My recommendation: Perform balance-specific exercises once a day (for 15 to 30 seconds per exercise).* Examples…

  • Stand in different ways — with your eyes closed… with your head tilted to one side… or with your hands held away from your body.
  • While standing in bare feet, put a towel on the floor and practice gripping it with the toes of one foot, and then the other.
  • 2. Increase your “SPA.” People who exercise tend to live longer and remain healthier — but it’s possible to gain even greater benefits by getting more spontaneous physical activity (SPA), daily physical exertions that complement “formal” exercise routines.

    Suppose you burn 200 calories daily by walking about an hour at a leisurely pace. That’s a good start, but you’ll do better if you find ways to stay active the rest of the time. A study of older adults ages 70 to 82 found that for every 287 calories expended per day during physical activities (primarily SPA), they increased their chances of living longer by 68%.

    My recommendation: Boost your SPA by doing housework, for example, or gardening.

    3. Supplement with testosterone. Traditionally, testosterone replacement has been recommended only for men with extremely low levels of the hormone. Yet there’s good evidence that millions of American men — and women — with even slightly low testosterone levels could benefit from replacement therapy.

    Men with low testosterone have an increased risk for cardiovascular disease and are more likely to suffer from depression and fatigue. In addition, there appears to be a link between low testosterone and Alzheimer’s disease. In women, low testosterone is a leading cause of low libido along with declines in muscle mass and bone density.

    My recommendation: Get tested for bioavailable testosterone (the form that’s available to the body’s tissues) if you suffer from chronic fatigue, moodiness or depression — or if you’ve noticed a decline in libido and/or sexual function. Low testosterone can be treated with a gel or patch (usually at a starting dose of 5 mg for men) or with twice-monthly injections. (Women typically are prescribed a lower dose.)

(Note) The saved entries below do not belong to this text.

-- ==== Sys2Proof/Laws/Matcher.lean ====
section
/-! SUPPORT. What the operations of the matcher can do, said once each. -/

namespace Sys2Proof.Machine

/-- A buffer that holds exactly its valid bytes reads a byte below its length. -/
theorem readIB_some {s : State} (h : s.ib.dense s.inLen) {a : Nat} (ha : a < s.inLen) :
    ∃ b, s.readIB a = some b ∧ s.ib.bytes[a]? = some b := by
  have hl := Memory.bytes_length h
  have : a < s.ib.bytes.length := by omega
  refine ⟨s.ib.bytes[a], ?_, by simp [this]⟩
  simp [State.readIB, ha, Memory.read_dense h, this]

theorem readIB_eq {s : State} (h : s.ib.dense s.inLen) (a : Nat) : s.readIB a = s.ib.bytes[a]? := by
  by_cases ha : a < s.inLen
  · obtain ⟨b, h1, h2⟩ := readIB_some h ha; rw [h1, h2]
  · have hl := Memory.bytes_length h
    have hn : s.ib.bytes.length ≤ a := by omega
    simp [State.readIB, ha, hn]

/-- MAT.CMP where it is defined (R82). -/
theorem cmpBytes_ok {s : State} {i k : Nat} {x y : Byte} (h1 : i + k < s.pos) (h2 : s.pos + k < s.inLen)
    (hx : s.readIB (i + k) = some x) (hy : s.readIB (s.pos + k) = some y) : s.cmpBytes i k = .ok (x == y) := by
  simp [State.cmpBytes, State.cmpDefined, h1, h2, hx, hy]

/-- The largest run from `k` on, at most `n` bytes longer, under the bound `m` (R83). -/
def runFrom (b : List Byte) (pos i m : Nat) (n k : Nat) : Nat :=
  match n with
  | 0 => k
  | n + 1 => if k < m ∧ b[i + k]? = b[pos + k]? then runFrom b pos i m n (k + 1) else k

theorem runFrom_bounds (b : List Byte) (pos i m n k : Nat) (hk : k ≤ m) :
    k ≤ runFrom b pos i m n k ∧ runFrom b pos i m n k ≤ m ∧
      (∀ j, k ≤ j → j < runFrom b pos i m n k → b[i + j]? = b[pos + j]?) := by
  induction n generalizing k with
  | zero => exact ⟨Nat.le_refl _, hk, fun j h1 h2 => absurd h2 (by simp [runFrom]; omega)⟩
  | succ n ih =>
    simp only [runFrom]
    split
    · rename_i h
      obtain ⟨h1, h2, h3⟩ := ih (k + 1) h.1
      refine ⟨by omega, h2, fun j hj1 hj2 => ?_⟩
      by_cases he : j = k
      · subst he; exact h.2
      · exact h3 j (by omega) hj2
    · exact ⟨Nat.le_refl _, hk, fun j h1 h2 => absurd h2 (by omega)⟩

theorem runFrom_stops (b : List Byte) (pos i m n k : Nat) (hn : m ≤ n + k) (hk : k ≤ m)
    (h : runFrom b pos i m n k < m) :
    b[i + runFrom b pos i m n k]? ≠ b[pos + runFrom b pos i m n k]? := by
  induction n generalizing k with
  | zero => simp [runFrom] at h; omega
  | succ n ih =>
    simp only [runFrom] at h ⊢
    split
    · rename_i hc
      rw [if_pos hc] at h
      exact ih (k + 1) (by omega) hc.1 h
    · rename_i hc
      rw [if_neg hc] at h
      exact fun he => hc ⟨h, he⟩

/-- MAT.LEN's loop computes `runFrom`, and writes M_K only. -/
theorem extendRun_eq {s : State} (hd : s.ib.dense s.inLen) (hi : s.mI ≤ s.pos) (hp : s.pos ≤ s.inLen) (n : Nat) (k : Nat)
    (hk : k ≤ min s.cfg.lookaheadSize.val (min (s.pos - s.mI) (s.inLen - s.pos))) :
    extendRun n { s with mK := BitVec.ofNat 16 k } =
      .go { s with
        mK := BitVec.ofNat 16 (runFrom s.ib.bytes s.pos s.mI
          (min s.cfg.lookaheadSize.val (min (s.pos - s.mI) (s.inLen - s.pos))) n k) } := by
  induction n generalizing k with
  | zero => rfl
  | succ n ih =>
    have hL := s.cfg.lookaheadSize.isLt
    have hkt : (BitVec.ofNat 16 k).toNat = k := by
      rw [BitVec.toNat_ofNat]; apply Nat.mod_eq_of_lt; omega
    simp only [extendRun, runFrom, hkt]
    by_cases hlt : k < min s.cfg.lookaheadSize.val (min (s.pos - s.mI) (s.inLen - s.pos))
    · have h1 : k < s.cfg.lookaheadSize.val := by omega
      have h2 : s.mI + k < s.pos := by omega
      have h3 : s.pos + k < s.inLen := by omega
      obtain ⟨x, hx, hx'⟩ := readIB_some hd (a := s.mI + k) (by omega)
      obtain ⟨y, hy, hy'⟩ := readIB_some hd (a := s.pos + k) (by omega)
      have hc : State.cmpBytes { s with mK := BitVec.ofNat 16 k } s.mI k = .ok (x == y) :=
        cmpBytes_ok (s := { s with mK := BitVec.ofNat 16 k }) h2 h3 hx hy
      have hdef : State.cmpDefined { s with mK := BitVec.ofNat 16 k } s.mI k = true := by
        simp [State.cmpDefined, h2, h3]
      rw [if_pos (by simp [h1, hdef]), hc, hx', hy']
      by_cases hxy : x = y
      · subst hxy
        have hnext : BitVec.ofNat 16 k + 1 = BitVec.ofNat 16 (k + 1) := by
          apply BitVec.eq_of_toNat_eq; simp
        simp only [beq_self_eq_true, hlt, and_self, if_true, hnext]
        exact ih (k + 1) hlt
      · have : (x == y) = false := by simp [hxy]
        simp [this, hlt, hxy]
    · rw [if_neg (by simp only [State.cmpDefined, Bool.and_eq_true, decide_eq_true_eq]; omega),
        if_neg (by omega)]

/-- MAT.LEN (R83): M_K becomes the largest run length, and nothing else is written. -/
theorem matLen_eq {s : State} (hd : s.ib.dense s.inLen) (hi : s.mI ≤ s.pos) (hp : s.pos ≤ s.inLen) :
    matLen s =
      .go { s with
        mK := BitVec.ofNat 16 (runFrom s.ib.bytes s.pos s.mI
          (min s.cfg.lookaheadSize.val (min (s.pos - s.mI) (s.inLen - s.pos))) s.cfg.lookaheadSize.val 0) } :=
  extendRun_eq hd hi hp _ 0 (Nat.zero_le _)

/-! ## The scan -/

/-- One candidate against the best so far, as numbers (R84). -/
def betterOf (b : List Byte) (pos l : Nat) (best : Nat × Nat) (i : Nat) : Nat × Nat :=
  if best.2 < refLen b pos l i then (pos - i, refLen b pos l i) else best

theorem takeWhile_range_length (f : Nat → Bool) (m : Nat) (r : Nat) (hr : r ≤ m) (h1 : ∀ j, j < r → f j = true)
    (h2 : r < m → f r = false) : ((List.range m).takeWhile f).length = r := by
  induction m generalizing f r with
  | zero => simp; omega
  | succ m ih =>
    rw [List.range_succ_eq_map, List.takeWhile_cons]
    cases r with
    | zero => simp [h2 (by omega)]
    | succ r =>
      rw [if_pos (h1 0 (by omega))]
      have : List.takeWhile f (List.map Nat.succ (List.range m)) =
          List.map Nat.succ (List.takeWhile (f ∘ Nat.succ) (List.range m)) := by
        rw [List.takeWhile_map]
      rw [this]
      simp only [List.length_cons, List.length_map]
      congr 1
      exact ih (f ∘ Nat.succ) r (by omega) (fun j hj => h1 (j + 1) (by omega)) (fun h => h2 (by omega))

/-- The run that MAT.LEN measures is the reference function's `len(i)`. -/
theorem runFrom_eq_refLen (b : List Byte) (pos l i : Nat) :
    runFrom b pos i (refMaxLen b pos l i) l 0 = refLen b pos l i := by
  obtain ⟨_, h2, h3⟩ := runFrom_bounds b pos i (refMaxLen b pos l i) l 0 (Nat.zero_le _)
  refine (takeWhile_range_length _ _ _ h2 (fun j hj => ?_) (fun h => ?_)).symm
  · simp [h3 j (Nat.zero_le _) hj]
  · simpa using runFrom_stops b pos i _ l 0 (by simp [refMaxLen]) (Nat.zero_le _) h

theorem refLen_le (b : List Byte) (pos l i : Nat) : refLen b pos l i ≤ refMaxLen b pos l i := by
  rw [← runFrom_eq_refLen]
  exact (runFrom_bounds b pos i _ l 0 (Nat.zero_le _)).2.1

theorem refLen_agrees (b : List Byte) (pos l i j : Nat) (h : j < refLen b pos l i) :
    b[i + j]? = b[pos + j]? := by
  rw [← runFrom_eq_refLen] at h
  exact (runFrom_bounds b pos i _ l 0 (Nat.zero_le _)).2.2 j (Nat.zero_le _) h

/-- The best candidate replaced, where its distance fits the field (R84). -/
theorem selected_near {s : State} (h : s.pos - s.mI < 65536) :
    selected s = { s with mBlen := s.mK, mBoff := BitVec.ofNat 16 (s.pos - s.mI) } := if_pos h

/-- Everything MAT.SEL's replacement can change: M_BLEN is M_K, M_BOFF, and the counter of the free values. -/
theorem selected_eq (s : State) :
    selected s = { s with mBlen := s.mK, mBoff := (selected s).mBoff, freeCtr := (selected s).freeCtr } := by
  unfold selected
  split <;> rfl

/-- The fields after the replacement. -/
@[simp] theorem selected_fields (s : State) :
    (selected s).cfg = s.cfg ∧ (selected s).cmd = s.cmd ∧ (selected s).status = s.status ∧
    (selected s).errCode = s.errCode ∧ (selected s).inLen = s.inLen ∧ (selected s).outLen = s.outLen ∧
    (selected s).ib = s.ib ∧ (selected s).ob = s.ob ∧ (selected s).pos = s.pos ∧ (selected s).t = s.t ∧
    (selected s).gTok = s.gTok ∧ (selected s).gCnt = s.gCnt ∧ (selected s).gCtrl = s.gCtrl ∧
    (selected s).mLo = s.mLo ∧ (selected s).mI = s.mI ∧ (selected s).mK = s.mK ∧ (selected s).rp = s.rp ∧
    (selected s).dCtrl = s.dCtrl ∧ (selected s).dBit = s.dBit ∧ (selected s).dOff = s.dOff ∧
    (selected s).dLen = s.dLen ∧ (selected s).dNxt = s.dNxt ∧ (selected s).dSrc = s.dSrc ∧
    (selected s).dRem = s.dRem ∧ (selected s).seq = s.seq ∧ (selected s).inputs = s.inputs ∧
    (selected s).answer = s.answer ∧ (selected s).eqOut = s.eqOut ∧ (selected s).busy = s.busy ∧
    (selected s).mBlen = s.mK := by
  rw [selected_eq]
  simp [State.busy]

/-- The scan writes M_I, M_K, M_BOFF and M_BLEN only, and keeps the first of the longest candidates. -/
theorem scanCandidates_eq {s : State} (hd : s.ib.dense s.inLen) (hp : s.pos ≤ s.inLen) (n : Nat) (hn : n ≤ s.pos)
    (hw : n ≤ 65535) :
    ∃ t, scanCandidates n s = .go t ∧
      t = { s with mI := t.mI, mK := t.mK, mBoff := t.mBoff, mBlen := t.mBlen } ∧
      (t.mBoff.toNat, t.mBlen.toNat) =
        (List.range' (s.pos - n) n).foldl (betterOf s.ib.bytes s.pos s.cfg.lookaheadSize.val)
          (s.mBoff.toNat, s.mBlen.toNat) := by
  induction n generalizing s with
  | zero => exact ⟨s, rfl, rfl, rfl⟩
  | succ n ih =>
    have hL := s.cfg.lookaheadSize.isLt
    simp only [scanCandidates]
    have hlen := matLen_eq (s := { s with mI := s.pos - (n + 1) }) hd (by simp) hp
    have hl := Memory.bytes_length hd
    have hrun := runFrom_eq_refLen s.ib.bytes s.pos s.cfg.lookaheadSize.val (s.pos - (n + 1))
    simp only [refMaxLen, hl] at hrun
    simp only [hrun] at hlen
    rw [hlen, Flow.go_andThen]
    have hle := refLen_le s.ib.bytes s.pos s.cfg.lookaheadSize.val (s.pos - (n + 1))
    simp only [refMaxLen] at hle
    have hkt : (BitVec.ofNat 16 (refLen s.ib.bytes s.pos s.cfg.lookaheadSize.val (s.pos - (n + 1)))).toNat =
        refLen s.ib.bytes s.pos s.cfg.lookaheadSize.val (s.pos - (n + 1)) := by
      rw [BitVec.toNat_ofNat]; apply Nat.mod_eq_of_lt; omega
    have hrange : List.range' (s.pos - (n + 1)) (n + 1) = (s.pos - (n + 1)) :: List.range' (s.pos - n) n := by
      rw [List.range'_succ, show s.pos - (n + 1) + 1 = s.pos - n by omega]
    rw [hrange, List.foldl_cons]
    simp only [matSel, hkt, betterOf]
    rw [selected_near (by show s.pos - (s.pos - (n + 1)) < 65536; omega)]
    by_cases hb : s.mBlen.toNat < refLen s.ib.bytes s.pos s.cfg.lookaheadSize.val (s.pos - (n + 1))
    · have hoff : (BitVec.ofNat 16 (s.pos - (s.pos - (n + 1)))).toNat = s.pos - (s.pos - (n + 1)) := by
        rw [BitVec.toNat_ofNat]; apply Nat.mod_eq_of_lt; omega
      rw [if_pos hb, if_pos (by omega), Flow.go_andThen, if_pos hb]
      obtain ⟨t, h1, h2, h3⟩ := ih (s := { s with
        mI := s.pos - (n + 1)
        mK := BitVec.ofNat 16 (refLen s.ib.bytes s.pos s.cfg.lookaheadSize.val (s.pos - (n + 1)))
        mBlen := BitVec.ofNat 16 (refLen s.ib.bytes s.pos s.cfg.lookaheadSize.val (s.pos - (n + 1)))
        mBoff := BitVec.ofNat 16 (s.pos - (s.pos - (n + 1))) }) hd hp (by simp; omega) (by omega)
      refine ⟨t, h1, h2, ?_⟩
      simpa only [hkt, hoff] using h3
    · rw [if_neg hb, Flow.go_andThen, if_neg hb]
      obtain ⟨t, h1, h2, h3⟩ := ih (s := { s with
        mI := s.pos - (n + 1)
        mK := BitVec.ofNat 16 (refLen s.ib.bytes s.pos s.cfg.lookaheadSize.val (s.pos - (n + 1))) })
        hd hp (by simp; omega) (by omega)
      exact ⟨t, h1, h2, h3⟩

/-- MAT.FIND as the fold over its candidates, oldest first. -/
theorem matFind_fold {s : State} (hd : s.ib.dense s.inLen) (hp : s.pos ≤ s.inLen) :
    ∃ t, matFind s = .go t ∧
      t = { s with mLo := s.pos - s.cfg.windowSize.val, mI := t.mI, mK := t.mK, mBoff := t.mBoff, mBlen := t.mBlen } ∧
      (t.mBoff.toNat, t.mBlen.toNat) =
        (refCandidates s.pos s.cfg.windowSize.val).foldl (betterOf s.ib.bytes s.pos s.cfg.lookaheadSize.val)
          (0, 0) := by
  have hW := s.cfg.windowSize.isLt
  obtain ⟨t, h1, h2, h3⟩ := scanCandidates_eq
    (s := { s with mBoff := 0, mBlen := 0, mLo := s.pos - s.cfg.windowSize.val }) hd hp
    (s.pos - (s.pos - s.cfg.windowSize.val)) (by simp) (by omega)
  refine ⟨t, h1, h2, ?_⟩
  rw [h3]
  have : s.pos - (s.pos - (s.pos - s.cfg.windowSize.val)) = s.pos - s.cfg.windowSize.val := by omega
  simp only [this, refCandidates]
  rfl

    New alternative for men: A small, tablet-like testosterone-replacement product that is held between the cheek and gum.

    Important: There’s been some concern that long-term testosterone replacement might increase the risk for prostate cancer in some men. Although the research has not definitively found this association, I suggest that men using testosterone play it safe and get an annual prostate examination and prostate specific antigen (PSA) blood test.

    4. Get more alpha lipoic acid. It’s a very powerful antioxidant (more potent than vitamin E) that reduces free-radical damage within the mitochondria, the energy-producing parts of cells. Damage to the mitochondria is thought to be a main cause of cellular aging.

    My recommendation: Eat more foods that are high in alpha lipoic acid (such as spinach, broccoli, tomatoes, potatoes, green peas and brussels sprouts). If you have diabetic neuropathy, painful nerve damage that often occurs in people with diabetes, take 600 mg of alpha lipoic acid daily. The same dose also may improve memory and slow the progression of Alzheimer’s disease.

    5. Consume alcohol. Red wine is widely recognized for its heart-protective effects, but recent research has found that any alcoholic beverage, including hard liquor (such as vodka or whiskey) and beer, can help you live longer.

    Why is this so? Cell membranes get more rigid with age, impairing the ability of molecules to effectively communicate with one another. Alcohol is thought to make the cell membranes less rigid and to improve cellular functions.

    My recommendation: Men should consume no more than two drinks daily… and women no more than one drink daily.

    6. Drink green tea. It has a five-to tenfold higher concentration of polyphenol antioxidants than black tea. One such antioxidant, epigallocatechin, improves the liver’s ability to break down potential carcinogens, potentially reducing cancer risk. People who drink three or more cups of green tea daily also are less likely to experience age-related cognitive declines.

    My recommendation: For cancer-fighting and brain-protective effects, drink three or more cups of green tea daily.

    *Make sure that someone is with you to monitor your balance when you first try these exercises.